-- Opening Marker --
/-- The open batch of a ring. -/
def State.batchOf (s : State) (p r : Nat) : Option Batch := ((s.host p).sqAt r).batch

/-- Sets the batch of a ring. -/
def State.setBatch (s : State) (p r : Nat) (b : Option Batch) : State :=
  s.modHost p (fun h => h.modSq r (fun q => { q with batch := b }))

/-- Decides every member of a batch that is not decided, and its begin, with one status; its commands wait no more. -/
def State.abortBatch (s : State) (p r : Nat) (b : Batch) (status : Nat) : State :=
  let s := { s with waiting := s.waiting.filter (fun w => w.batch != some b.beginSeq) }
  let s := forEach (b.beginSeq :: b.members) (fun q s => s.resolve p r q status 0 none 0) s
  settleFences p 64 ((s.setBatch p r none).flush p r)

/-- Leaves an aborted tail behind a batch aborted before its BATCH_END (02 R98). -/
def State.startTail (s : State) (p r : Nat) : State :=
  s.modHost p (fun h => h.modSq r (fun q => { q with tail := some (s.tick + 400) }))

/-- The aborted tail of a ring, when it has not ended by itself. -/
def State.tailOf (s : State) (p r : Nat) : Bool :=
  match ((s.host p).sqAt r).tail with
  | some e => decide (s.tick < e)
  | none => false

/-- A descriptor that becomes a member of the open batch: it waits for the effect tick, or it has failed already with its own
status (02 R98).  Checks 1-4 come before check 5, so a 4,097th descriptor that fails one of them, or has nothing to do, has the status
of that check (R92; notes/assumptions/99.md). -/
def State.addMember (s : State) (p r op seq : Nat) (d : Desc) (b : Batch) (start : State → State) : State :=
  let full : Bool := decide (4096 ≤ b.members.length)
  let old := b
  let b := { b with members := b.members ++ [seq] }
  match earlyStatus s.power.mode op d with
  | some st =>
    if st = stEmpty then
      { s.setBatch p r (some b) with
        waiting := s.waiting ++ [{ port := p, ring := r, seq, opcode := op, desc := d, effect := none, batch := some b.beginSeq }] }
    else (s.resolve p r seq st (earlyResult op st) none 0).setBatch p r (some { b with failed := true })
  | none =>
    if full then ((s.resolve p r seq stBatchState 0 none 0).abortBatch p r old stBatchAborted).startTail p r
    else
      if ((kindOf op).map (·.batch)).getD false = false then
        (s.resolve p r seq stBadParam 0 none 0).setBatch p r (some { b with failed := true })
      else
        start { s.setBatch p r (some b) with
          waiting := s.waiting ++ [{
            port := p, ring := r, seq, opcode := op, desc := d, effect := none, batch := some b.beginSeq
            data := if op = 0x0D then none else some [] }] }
-- Closing Marker --
-- Opening Marker --
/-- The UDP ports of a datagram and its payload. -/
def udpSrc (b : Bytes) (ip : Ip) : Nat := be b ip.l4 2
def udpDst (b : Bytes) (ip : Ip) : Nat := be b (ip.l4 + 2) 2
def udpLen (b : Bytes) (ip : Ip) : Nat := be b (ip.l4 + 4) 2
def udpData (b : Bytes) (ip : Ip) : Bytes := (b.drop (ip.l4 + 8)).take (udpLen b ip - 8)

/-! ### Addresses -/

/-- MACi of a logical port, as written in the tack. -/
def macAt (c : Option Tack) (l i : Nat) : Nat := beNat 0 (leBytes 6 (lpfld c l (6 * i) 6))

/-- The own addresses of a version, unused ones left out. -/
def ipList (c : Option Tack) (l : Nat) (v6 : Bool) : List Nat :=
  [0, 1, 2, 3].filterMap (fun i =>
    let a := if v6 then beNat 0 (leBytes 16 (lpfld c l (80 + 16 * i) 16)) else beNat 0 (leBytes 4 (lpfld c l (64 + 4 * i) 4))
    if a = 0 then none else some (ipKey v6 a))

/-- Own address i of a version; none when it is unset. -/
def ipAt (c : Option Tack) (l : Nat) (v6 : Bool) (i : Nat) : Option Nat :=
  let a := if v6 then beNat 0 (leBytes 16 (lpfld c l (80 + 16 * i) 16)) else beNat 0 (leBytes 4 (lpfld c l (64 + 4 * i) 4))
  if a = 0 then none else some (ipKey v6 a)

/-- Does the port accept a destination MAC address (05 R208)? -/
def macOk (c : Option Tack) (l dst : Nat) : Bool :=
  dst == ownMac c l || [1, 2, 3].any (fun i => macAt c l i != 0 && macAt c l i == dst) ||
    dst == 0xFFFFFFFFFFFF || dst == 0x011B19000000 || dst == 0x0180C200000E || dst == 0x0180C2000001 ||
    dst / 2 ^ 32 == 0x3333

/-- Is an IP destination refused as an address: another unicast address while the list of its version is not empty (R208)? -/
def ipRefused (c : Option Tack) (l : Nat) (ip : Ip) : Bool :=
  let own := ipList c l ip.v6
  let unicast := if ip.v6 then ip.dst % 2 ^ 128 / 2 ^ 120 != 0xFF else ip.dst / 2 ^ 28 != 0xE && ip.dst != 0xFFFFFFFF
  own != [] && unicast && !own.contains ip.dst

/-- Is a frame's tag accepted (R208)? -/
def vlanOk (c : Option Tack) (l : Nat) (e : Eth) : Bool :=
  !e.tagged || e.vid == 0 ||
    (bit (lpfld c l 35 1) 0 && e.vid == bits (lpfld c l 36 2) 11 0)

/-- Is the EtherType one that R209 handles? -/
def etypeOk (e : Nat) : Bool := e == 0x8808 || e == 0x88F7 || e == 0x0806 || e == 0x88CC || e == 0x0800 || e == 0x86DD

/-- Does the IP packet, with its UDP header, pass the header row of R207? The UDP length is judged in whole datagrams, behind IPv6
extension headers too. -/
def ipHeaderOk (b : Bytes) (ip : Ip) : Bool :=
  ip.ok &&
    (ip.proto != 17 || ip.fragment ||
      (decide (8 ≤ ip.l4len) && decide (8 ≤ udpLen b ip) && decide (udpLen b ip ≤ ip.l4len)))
-- Closing Marker --
-- Opening Marker --
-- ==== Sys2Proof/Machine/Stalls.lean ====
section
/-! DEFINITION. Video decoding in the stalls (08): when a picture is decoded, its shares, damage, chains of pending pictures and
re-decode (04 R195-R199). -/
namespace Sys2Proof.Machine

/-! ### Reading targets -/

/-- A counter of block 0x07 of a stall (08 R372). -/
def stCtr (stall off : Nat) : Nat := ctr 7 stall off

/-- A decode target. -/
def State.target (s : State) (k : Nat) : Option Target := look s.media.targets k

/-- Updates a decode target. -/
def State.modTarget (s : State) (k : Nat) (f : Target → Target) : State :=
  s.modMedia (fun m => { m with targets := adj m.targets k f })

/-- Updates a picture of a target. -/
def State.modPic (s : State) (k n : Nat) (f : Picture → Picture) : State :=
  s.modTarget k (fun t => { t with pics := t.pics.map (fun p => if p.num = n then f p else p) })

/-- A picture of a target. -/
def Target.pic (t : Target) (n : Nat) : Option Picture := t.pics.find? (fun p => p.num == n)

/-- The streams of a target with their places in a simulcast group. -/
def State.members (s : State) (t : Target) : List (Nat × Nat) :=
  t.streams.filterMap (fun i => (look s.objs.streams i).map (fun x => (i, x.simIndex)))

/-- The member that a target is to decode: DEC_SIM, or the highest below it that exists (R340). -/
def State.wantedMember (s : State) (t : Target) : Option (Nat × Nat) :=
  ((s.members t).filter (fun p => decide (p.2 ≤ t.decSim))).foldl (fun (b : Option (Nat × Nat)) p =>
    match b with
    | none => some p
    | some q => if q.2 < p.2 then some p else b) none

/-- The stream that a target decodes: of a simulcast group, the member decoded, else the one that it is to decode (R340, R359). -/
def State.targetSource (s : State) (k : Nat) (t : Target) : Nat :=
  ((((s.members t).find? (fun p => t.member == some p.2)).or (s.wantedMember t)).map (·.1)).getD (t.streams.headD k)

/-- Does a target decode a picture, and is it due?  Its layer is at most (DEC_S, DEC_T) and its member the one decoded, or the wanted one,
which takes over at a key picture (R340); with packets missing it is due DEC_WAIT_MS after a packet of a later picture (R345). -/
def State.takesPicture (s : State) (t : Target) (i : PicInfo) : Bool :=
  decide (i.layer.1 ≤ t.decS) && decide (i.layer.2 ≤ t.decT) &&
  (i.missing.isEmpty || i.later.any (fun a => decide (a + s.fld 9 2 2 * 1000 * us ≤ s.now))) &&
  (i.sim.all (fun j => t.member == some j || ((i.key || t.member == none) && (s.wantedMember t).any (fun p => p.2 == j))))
-- Closing Marker --
## The problem
From the data above, output only the lines between the line containing "which takes over" and the line containing "(i.sim.all (fun j", inclusive, exactly as written.

## Answer to this task
which takes over at a key picture (R340); with packets missing it is due DEC_WAIT_MS after a packet of a later picture (R345). -/
def State.takesPicture (s : State) (t : Target) (i : PicInfo) : Bool :=
  decide (i.layer.1 ≤ t.decS) && decide (i.layer.2 ≤ t.decT) &&
  (i.missing.isEmpty || i.later.any (fun a => decide (a + s.fld 9 2 2 * 1000 * us ≤ s.now))) &&
  (i.sim.all (fun j => t.member == some j || ((i.key || t.member == none) && (s.wantedMember t).any (fun p => p.2 == j))))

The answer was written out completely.